I have a question regarding Q51 of CFA Official Mock AM - Q51

[question removed by moderator]

--------------------- To be honest, I do not really understand the comments and the solution explained, for the following points:

  • An FRA has two counterparties, a fixed rate receiver that is short Euribor and a floating rate receiver that is long Euribor. When you are a floating receiver (long FRA), you pay the fixed rate (you will borrow money at rate expiration). What does that mean to be long/short Euribor? - The party that is long a 3 × 9 FRA must make a Euribor deposit in three months and earns the Euribor rate for the subsequent six months.” According to the theory when you are long FRA, you pay fixed and receive floating. You borrow money ( you do not make a deposit ). You will borrow money, you enter in a FRA in order to protect yourself from interest rate increase. Can you help and explain?

Any idea guys?

I cannot, but I figured out a reasoning after having looked at the answer.

Long FRA (pay FRA receive Euribor) means that you are long Euribor because you gain when Euribor increases.

And the contrary.

The deposit stuff again comes from looking at it from the Euribor and not FRA angle.
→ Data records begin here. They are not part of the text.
-- ==== Sys2Proof/Tests/Slice0.lean ====
section
/-! SUPPORT. The model's own tests: the smoke tests of the checks, the encodings written out from
30_encoding.md R84, one-step vectors of 95_test_vectors.md (expected values from the spec), and for every
statement with hypotheses a concrete state that meets them all. -/

namespace Sys2Proof.Tests

open Machine Claims

/-! ## Helpers -/

/-- The base state of 95_test_vectors.md part 2: everything zero and Running, with an instruction's bytes at
a, where pc points, and the named bytes seeded. -/
def code (a : Addr) (bs : List Byte) (seeded : List (Addr × Byte)) : State :=
  seeded.foldl (fun s c => s.writeByte c.1 c.2)
    (State.writeBytes { State.powerOn with pc := a, mode := .running } a bs)

/-- The step of s answers a next state, and that state passes the check. -/
def after (s : State) (check : State → Bool) : Bool :=
  match step s with
  | .next t => check t
  | .fault _ => false
  | .refused _ => false

/-! ## The checks refuse what is ill-formed -/

/-- Pairs of mnemonic and format that 41_addressing_modes.md R132 leaves out are refused, and each
mnemonic's own are not. -/
theorem test_cellExists_refuses :
    cellExists .ldx .absx = false ∧ cellExists .ldx .zpx = false ∧ cellExists .ldy .absy = false ∧
    cellExists .ldy .indy = false ∧ cellExists .lda .acc = false ∧ cellExists .and .zpy = false ∧
    cellExists .ora .ind = false ∧ cellExists .lsr .imm = false ∧ cellExists .lsr .absy = false ∧
    cellExists .jmp .absx = false ∧ cellExists .jsr .ind = false ∧ cellExists .pha .acc = false ∧
    cellExists .tax .imm = false ∧ cellExists .nop .zp = false := by
  decide

/-- No byte of an instruction may stand at 0xFFFF (30_encoding.md R91). -/
theorem test_fitsAt_refuses :
    Instr.fitsAt .nop 0xFFFF#16 = false ∧ Instr.fitsAt (.ldaImm 0) 0xFFFE#16 = false ∧
    Instr.fitsAt (.jsr 0) 0xFFFD#16 = false ∧ Instr.fitsAt (.jsr 0) 0xFFFC#16 = true ∧
    Instr.fitsAt .nop 0xFFFE#16 = true := by
  decide

/-- Memories out of order, with a repeat, with a power-on byte listed, or with a cell past the top are not
canonical. -/
theorem test_memory_wf_refuses :
    Memory.wf [(5, 1#8), (3, 2#8)] = false ∧ Memory.wf [(5, 1#8), (5, 2#8)] = false ∧
    Memory.wf [(5, 0#8)] = false ∧ Memory.wf [(65536, 1#8)] = false ∧
    Memory.wf [(3, 2#8), (5, 1#8), (65535, 9#8)] = true := by
  decide

/-- A fault record in mode Running, and mode Faulted without one, are no states of the machine. -/
theorem test_recordOk_refuses :
    ¬RecordOk { State.reset with fault := some (.pcOverrun 0xFFFF#16) } ∧
    ¬RecordOk { State.reset with mode := .faulted } ∧
    ¬RecordOk { State.reset with mode := .faulted, fault := some (.unknownOpcode 0xEA#8 0xFFFB#16) } := by
  refine ⟨fun h => ?_, fun h => ?_, fun h => ?_⟩
  · exact absurd h.1 (by decide)
  · exact absurd rfl h
  · exact absurd (congrArg Option.isNone h.2.1) (by decide)

/-! ## Encodings, from 30_encoding.md R84 -/

theorem test_decode_loads :
    decode [0xA0#8, 0x9C#8] = .instr (.ldyImm 0x9C#8) [] ∧
    decode [0xA1#8, 0x9C#8] = .instr (.ldaIndx 0x9C#8) [] ∧
    decode [0xA2#8, 0x9C#8] = .instr (.ldxImm 0x9C#8) [] ∧
    decode [0xA4#8, 0x9C#8] = .instr (.ldyZp 0x9C#8) [] ∧
    decode [0xA5#8, 0x9C#8] = .instr (.ldaZp 0x9C#8) [] ∧
    decode [0xA6#8, 0x9C#8] = .instr (.ldxZp 0x9C#8) [] ∧
    decode [0xA9#8, 0x9C#8] = .instr (.ldaImm 0x9C#8) [] ∧
    decode [0xAC#8, 0x34#8, 0x92#8] = .instr (.ldyAbs 0x9234#16) [] ∧
    decode [0xAD#8, 0x34#8, 0x92#8] = .instr (.ldaAbs 0x9234#16) [] ∧
    decode [0xAE#8, 0x34#8, 0x92#8] = .instr (.ldxAbs 0x9234#16) [] ∧
    decode [0xB1#8, 0x9C#8] = .instr (.ldaIndy 0x9C#8) [] ∧
    decode [0xB4#8, 0x9C#8] = .instr (.ldyZpx 0x9C#8) [] ∧
    decode [0xB5#8, 0x9C#8] = .instr (.ldaZpx 0x9C#8) [] ∧
    decode [0xB6#8, 0x9C#8] = .instr (.ldxZpy 0x9C#8) [] ∧
    decode [0xB9#8, 0x34#8, 0x92#8] = .instr (.ldaAbsy 0x9234#16) [] ∧
    decode [0xBC#8, 0x34#8, 0x92#8] = .instr (.ldyAbsx 0x9234#16) [] ∧
    decode [0xBD#8, 0x34#8, 0x92#8] = .instr (.ldaAbsx 0x9234#16) [] ∧
    decode [0xBE#8, 0x34#8, 0x92#8] = .instr (.ldxAbsy 0x9234#16) [] := by
  decide

theorem test_decode_and :
    decode [0x21#8, 0x9C#8] = .instr (.andIndx 0x9C#8) [] ∧
    decode [0x25#8, 0x9C#8] = .instr (.andZp 0x9C#8) [] ∧
    decode [0x29#8, 0x9C#8] = .instr (.andImm 0x9C#8) [] ∧
    decode [0x2D#8, 0x34#8, 0x92#8] = .instr (.andAbs 0x9234#16) [] ∧
    decode [0x31#8, 0x9C#8] = .instr (.andIndy 0x9C#8) [] ∧
    decode [0x35#8, 0x9C#8] = .instr (.andZpx 0x9C#8) [] ∧
    decode [0x39#8, 0x34#8, 0x92#8] = .instr (.andAbsy 0x9234#16) [] ∧
    decode [0x3D#8, 0x34#8, 0x92#8] = .instr (.andAbsx 0x9234#16) [] := by
  decide

theorem test_decode_ora :
    decode [0x01#8, 0x9C#8] = .instr (.oraIndx 0x9C#8) [] ∧
    decode [0x05#8, 0x9C#8] = .instr (.oraZp 0x9C#8) [] ∧
    decode [0x09#8, 0x9C#8] = .instr (.oraImm 0x9C#8) [] ∧
    decode [0x0D#8, 0x34#8, 0x92#8] = .instr (.oraAbs 0x9234#16) [] ∧
    decode [0x11#8, 0x9C#8] = .instr (.oraIndy 0x9C#8) [] ∧
    decode [0x15#8, 0x9C#8] = .instr (.oraZpx 0x9C#8) [] ∧
    decode [0x19#8, 0x34#8, 0x92#8] = .instr (.oraAbsy 0x9234#16) [] ∧
    decode [0x1D#8, 0x34#8, 0x92#8] = .instr (.oraAbsx 0x9234#16) [] := by
  decide

theorem test_decode_shift :
    decode [0x46#8, 0x9C#8] = .instr (.lsrZp 0x9C#8) [] ∧
    decode [0x4A#8] = .instr .lsrAcc [] ∧
    decode [0x4E#8, 0x34#8, 0x92#8] = .instr (.lsrAbs 0x9234#16) [] ∧
    decode [0x56#8, 0x9C#8] = .instr (.lsrZpx 0x9C#8) [] ∧
    decode [0x5E#8, 0x34#8, 0x92#8] = .instr (.lsrAbsx 0x9234#16) [] := by
  decide

theorem test_decode_stack :
    decode [0x08#8] = .instr .php [] ∧
    decode [0x28#8] = .instr .plp [] ∧
    decode [0x48#8] = .instr .pha [] ∧
    decode [0x68#8] = .instr .pla [] := by
  decide

theorem test_decode_control :
    decode [0x20#8, 0x34#8, 0x92#8] = .instr (.jsr 0x9234#16) [] ∧
    decode [0x4C#8, 0x34#8, 0x92#8] = .instr (.jmpAbs 0x9234#16) [] ∧
    decode [0x60#8] = .instr .rts [] ∧
    decode [0x6C#8, 0x34#8, 0x92#8] = .instr (.jmpInd 0x9234#16) [] := by
  decide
You will receive Euribor for your “deposit” which in reality you do not have to make.

Would be happy if someone confirmed the above, as I said it is just my reasoning after looking at this terrible question and answer.

from my understanding, you do not need to “commit” to the FRA at the expiration and no cash flow exchange is needed on inception unlike swaps.

you can just settle any “gains” or “losses” with cash.

Additional question: The question is specifically in that “An FRA has two counterparties, a fixed rate receiver that is short Euribor and a floating rate receiver that is long Euribor.” - I recognised this too as wrong since FRAs should not always be on EURIBOR, should they?

But in case of the vignette it is on Euribor and hence the statement is correct. You can replace Euribor for whatever floating rate you like. Just happens that in this case it is Euribor.